### DATA RECORDS
-- ==== Sys2Proof/Safety.lean ====
section
/-!
DEFINITION. The terms claims are stated in: the invariant of every run, what a reader of memory sees, and what a chip
reset leaves.
-/
namespace Sys2Proof.Machine

/-- The device promises its behaviour (02 R74; 22 R739). -/
def Promises (s : State) : Prop := s.dev.boot.lost = false

/-- The device promises its behaviour and a domain has its clock (02 R69): the fabric's, the control domain's, the column
domain's of a cluster, and that of the bitstream units and DMA engines, which are on (20 Table PWR-4). -/
abbrev FabricUp (d : Dev) : Prop := d.boot.lost = false ∧ fabricUp d = true
abbrev ControlUp (d : Dev) : Prop := d.boot.lost = false ∧ controlUp d = true
abbrev ColumnUp (c : Nat) (d : Dev) : Prop := d.boot.lost = false ∧ columnUp c d = true
abbrev UnitsUp (d : Dev) : Prop := FabricUp d ∧ unitsOn d = true

/-- A function's BAR 0 takes requests (19 R642, R657). -/
abbrev HostUp (fn : Nat) (d : Dev) : Prop := d.boot.lost = false ∧ hostOpen d fn = true

/-- Whatever waits behind it, a command on a device answers a next state: the queue as it was, and a device that meets P. -/
def Answers (c : Instr) (d : Dev) (P : Dev → Prop) : Prop :=
  ∀ q : List Instr, ∃ e, exec c { pending := q, dev := d } = .next { pending := q, dev := e } ∧ P e

/-- Pane, column and shelf memory keeps its canonical form: addresses strictly rise, and no listed byte is 0. -/
def Inv (s : State) : Prop := Memory.wf s.dev.mem.cells = true

/-- The records in force, and those of PEND, are listed once each, in the order of their tenancies. -/
def GrantsInv (s : State) : Prop :=
  (s.dev.grants.force.map Prod.fst).Pairwise (· < ·) ∧ (s.dev.grants.pend.map Prod.fst).Pairwise (· < ·)

/-- The byte of device memory at a device address. -/
def byteAt (d : Dev) (a : Nat) : Byte := memGet d.mem.cells a

/-- What a protected unit of n bytes at an address reads as once a single-bit error is corrected (06 R232, R233). -/
def heldUnit (m : Mem) (n a : Nat) : Nat := Nat.xor (memRead m.cells a n) (unitFlip (unitCode n) (8 * n) (tabGet 0 m.ecc a))

/-- Route words apply at a fabric tick: it is a schedule tick of a counted wheel, or of a slipped one (03 R114; 04 R138). -/
def scheduleTick (d : Dev) (t : Nat) : Bool := decide (tickAt d.whl t < d.whl.w)

/-- The flit at an input of a switch at a tick, or the void flit of the phase's owner (04 R147, R153). -/
def inputFlit (d : Dev) (i p t owner : Nat) : Flit :=
  match d.fab.flits.find? fun y => y.dest == .swIn i p && y.due == t with
  | some x => x.flit
  | none => voidFlit owner 0

/-- Counters of a port (04 R159). -/
def portCount (d : Dev) (i p : Nat) : FabCtr :=
  if p < 16 then tabGet {} d.fab.clCtr (16 * i + p) else tabGet {} d.fab.portCtr (32 * i + p)

/-- What a chip reset with a cause makes of a device d (20 R690 to R692). -/
def AfterReset (cause : Nat) (d e : Dev) : Prop :=
  e.boot.state = .powerup ∧ e.boot.inReset = true ∧ e.boot.resetCause = cause ∧ e.boot.lost = false ∧
    e.fuse = d.fuse ∧ e.clk = {} ∧ e.whl = {} ∧ e.span = {} ∧ e.fab = {} ∧ e.mem = {} ∧ e.cl = [] ∧ e.ten = [] ∧ e.grants = {} ∧
    e.host.rings = [] ∧ e.host.cmds = [] ∧ e.host.func = [] ∧ e.dma = [] ∧ e.bsu = [] ∧ e.tmr = [] ∧ e.power = {} ∧ e.mail = {}

/-- The always-on flags of 02 R74 and the latched thermal trip of 20 R707. -/
def alwaysOn (d : Dev) : Bool × Bool × Bool × BitVec 4 × Bool :=
  (d.boot.refLoss, d.boot.fabLoss, d.boot.ctlLoss, d.boot.colLoss, d.boot.trip)

/-- A bundle may issue at a cluster now: its clock runs, its sequencer runs, and the bundle passes its checks (07 R246, R251). -/
def MayIssue (d : Dev) (cl : Nat) (b : Bundle) : Prop :=
  d.boot.lost = false ∧ islandRuns cl d = true ∧ (clOf d cl).run = .running ∧ issueOk d.whl.w (clOf d cl) b = true

/-- A cluster has passed on to its next bundle, one island cycle later. -/
def Issued (cl : Nat) (d e : Dev) : Prop :=
  (clOf e cl).pc = (clOf d cl).pc + 1 ∧ (clOf e cl).cyc = (clOf d cl).cyc + 1

/-- Which engines of a cluster are still taken as they were. -/
def SameBusy (m v x : Bool) (cl : Nat) (d e : Dev) : Prop :=
  (m = true → (clOf e cl).busyM = (clOf d cl).busyM) ∧ (v = true → (clOf e cl).busyV = (clOf d cl).busyV) ∧
    (x = true → (clOf e cl).busyX = (clOf d cl).busyX)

### TASK REQUIREMENTS
Return exactly the opening lines of the listing above, ending with the line that has "def byteAt (d".

### TASK SOLUTION
-- ==== Sys2Proof/Safety.lean ====
section
/-!
DEFINITION. The terms claims are stated in: the invariant of every run, what a reader of memory sees, and what a chip
reset leaves.
-/
namespace Sys2Proof.Machine

/-- The device promises its behaviour (02 R74; 22 R739). -/
def Promises (s : State) : Prop := s.dev.boot.lost = false

/-- The device promises its behaviour and a domain has its clock (02 R69): the fabric's, the control domain's, the column
domain's of a cluster, and that of the bitstream units and DMA engines, which are on (20 Table PWR-4). -/
abbrev FabricUp (d : Dev) : Prop := d.boot.lost = false ∧ fabricUp d = true
abbrev ControlUp (d : Dev) : Prop := d.boot.lost = false ∧ controlUp d = true
abbrev ColumnUp (c : Nat) (d : Dev) : Prop := d.boot.lost = false ∧ columnUp c d = true
abbrev UnitsUp (d : Dev) : Prop := FabricUp d ∧ unitsOn d = true

/-- A function's BAR 0 takes requests (19 R642, R657). -/
abbrev HostUp (fn : Nat) (d : Dev) : Prop := d.boot.lost = false ∧ hostOpen d fn = true

/-- Whatever waits behind it, a command on a device answers a next state: the queue as it was, and a device that meets P. -/
def Answers (c : Instr) (d : Dev) (P : Dev → Prop) : Prop :=
  ∀ q : List Instr, ∃ e, exec c { pending := q, dev := d } = .next { pending := q, dev := e } ∧ P e

/-- Pane, column and shelf memory keeps its canonical form: addresses strictly rise, and no listed byte is 0. -/
def Inv (s : State) : Prop := Memory.wf s.dev.mem.cells = true

/-- The records in force, and those of PEND, are listed once each, in the order of their tenancies. -/
def GrantsInv (s : State) : Prop :=
  (s.dev.grants.force.map Prod.fst).Pairwise (· < ·) ∧ (s.dev.grants.pend.map Prod.fst).Pairwise (· < ·)

/-- The byte of device memory at a device address. -/
def byteAt (d : Dev) (a : Nat) : Byte := memGet d.mem.cells a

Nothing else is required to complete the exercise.